Former workers of Townsends, the Delaware-based poultry processing company that filed for bankruptcy in late 2010, have been awarded a settlement that will pay 859 North Carolina employees for unpaid vacation time.
The settlement awards $157,000 to the company's Pittsboro and Siler City workers. The workers were represented in a class action lawsuit by the N.C. Justice Center and the Delaware law firm Margolis Edelstein.
Townsends filed for bankruptcy in December 2010 and closed its operations two months later.
The company's North Carolina assets were then acquired by a Ukrainian billionaire, Oleg Bakhmatyuk, for $24.9 million in February 2011.
Omtron, the U.S. shell corporation Bakhmatyuk created, spent $7 million upgrading the Siler City plant. But Omtron abruptly announced in late July that it would close the facilities in Siler City and Mocksville by Oct. 4 and lay off 1,156 workers.
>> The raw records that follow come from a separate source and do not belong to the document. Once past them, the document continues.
-- ==== Sys2Proof/Laws/Bindings.lean ====
section
/-! SUPPORT. Each shared operation keeps the law of bindings: the counts are the contexts that name each slot, and each such context lies in the window of the generation it recorded (R14, R17, R18, R30). -/

namespace Sys2Proof.Machine

/-- What the law of bindings sees of a context: its request, and the window it names while BOUND or ON_BUS. -/
def view (x : Option Context) : Option (Request × Option WindowRef) :=
  x.map fun c => (c.request, c.liveBinding.map (·.window))

/-- The slot a context names while BOUND or ON_BUS. -/
def namedSlot (v : Option (Request × Option WindowRef)) : Option (Fin 64) := v.bind fun y => y.2.map (·.slot)

theorem names_eq (s : State) (i : Fin 64) (id : CtxId) : Names s i id = (namedSlot (view (s.ctxAt id)) == some i) := by
  unfold Names namedSlot view
  cases s.ctxAt id with
  | none => simp
  | some c => simp [Option.map_map]

/-- What a context must satisfy under the law, by what the law sees of it. -/
def ViewHolds (s : State) (v : Option (Request × Option WindowRef)) : Prop :=
  ∀ r w, v = some (r, some w) →
    (s.slotAt w.slot).state ≠ .free ∧ (s.slotAt w.slot).generation = w.generation ∧
      ∀ k, k < r.size → InRange (s.slotAt w.slot).window.base (s.slotAt w.slot).window.sizeExp (r.address.toNat + k)

theorem bindingsHold_iff (s : State) : BindingsHold s ↔ ∀ id, ViewHolds s (view (s.ctxAt id)) := by
  constructor
  · intro h id r w hv
    unfold view at hv
    rw [Option.map_eq_some_iff] at hv
    obtain ⟨c, hc, e⟩ := hv
    simp only [Prod.mk.injEq, Option.map_eq_some_iff] at e
    obtain ⟨rfl, b, hb, rfl⟩ := e
    exact h id c b hc hb
  · intro h id c b hc hb
    exact h id c.request b.window (by simp [view, hc, hb])

/-- The context's size is not 0. -/
def ViewSized (v : Option (Request × Option WindowRef)) : Prop := ∀ r w, v = some (r, w) → 0 < r.size

theorem sized_iff (s : State) : (∀ id c, s.ctxAt id = some c → 0 < c.request.size) ↔ ∀ id, ViewSized (view (s.ctxAt id)) := by
  constructor
  · intro h id r w hv
    unfold view at hv
    rw [Option.map_eq_some_iff] at hv
    obtain ⟨c, hc, e⟩ := hv
    simp only [Prod.mk.injEq] at e
    rw [← e.1]
    exact h id c hc
  · intro h id c hc
    exact h id c.request (c.liveBinding.map (·.window)) (by simp [view, hc])

/-- The law rests on what it sees of the contexts, on the slots and on the set. -/
theorem bindingLaw_congr {s t : State} (hs : BindingLaw s) (hv : ∀ id, view (t.ctxAt id) = view (s.ctxAt id))
    (hslot : ∀ i, t.slotAt i = s.slotAt i) (h1 : t.changeSet.state = s.changeSet.state)
    (h2 : t.changeSet.entries = s.changeSet.entries) (h3 : t.changeSet.footprint = s.changeSet.footprint) : BindingLaw t := by
  obtain ⟨a, b, ⟨c1, c2, c3, c4⟩, d⟩ := hs
  refine ⟨fun i => ?_, ?_, ⟨?_, ?_, ?_, ?_⟩, ?_⟩
  · have : Names t i = Names s i := by
      funext id
      rw [names_eq, names_eq, hv]
    rw [hslot, this]
    exact a i
  · rw [bindingsHold_iff] at b ⊢
    intro id
    rw [hv]
    intro r w e
    rw [hslot]
    exact b id r w e
  · rw [h2]; exact c1
  · rw [h2, h1]
    intro e he
    rw [hslot]
    exact c2 e he
  · rw [h2, h1]
    intro i hi
    rw [hslot] at hi
    exact c3 i hi
  · rw [h1, h2, h3]
    intro hc
    rw [c4 hc]
    unfold State.footprintFor
    congr 1
    funext e
    cases e <;> simp only [State.entryRanges, hslot]
  · rw [sized_iff] at d ⊢
    intro id
    rw [hv]
    exact d id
At the time, Townsends also had contracts with nearly 200 chicken farmers in Chatham, Moore, Randolph and Harnett counties.
Omtron still owns the Townsends facilities.
The $157,000 settlement will be distributed among the workers based on how much vacation time they were owed by the company.
Any workers who worked for the Siler City or Pittsboro Townsends plants and lost their jobs between January 5 and February 25, 2011, were not paid owed vacation pay, and have not received a settlement payment should contact Jessica Rocha at the NC Justice Center at 866-446-8398.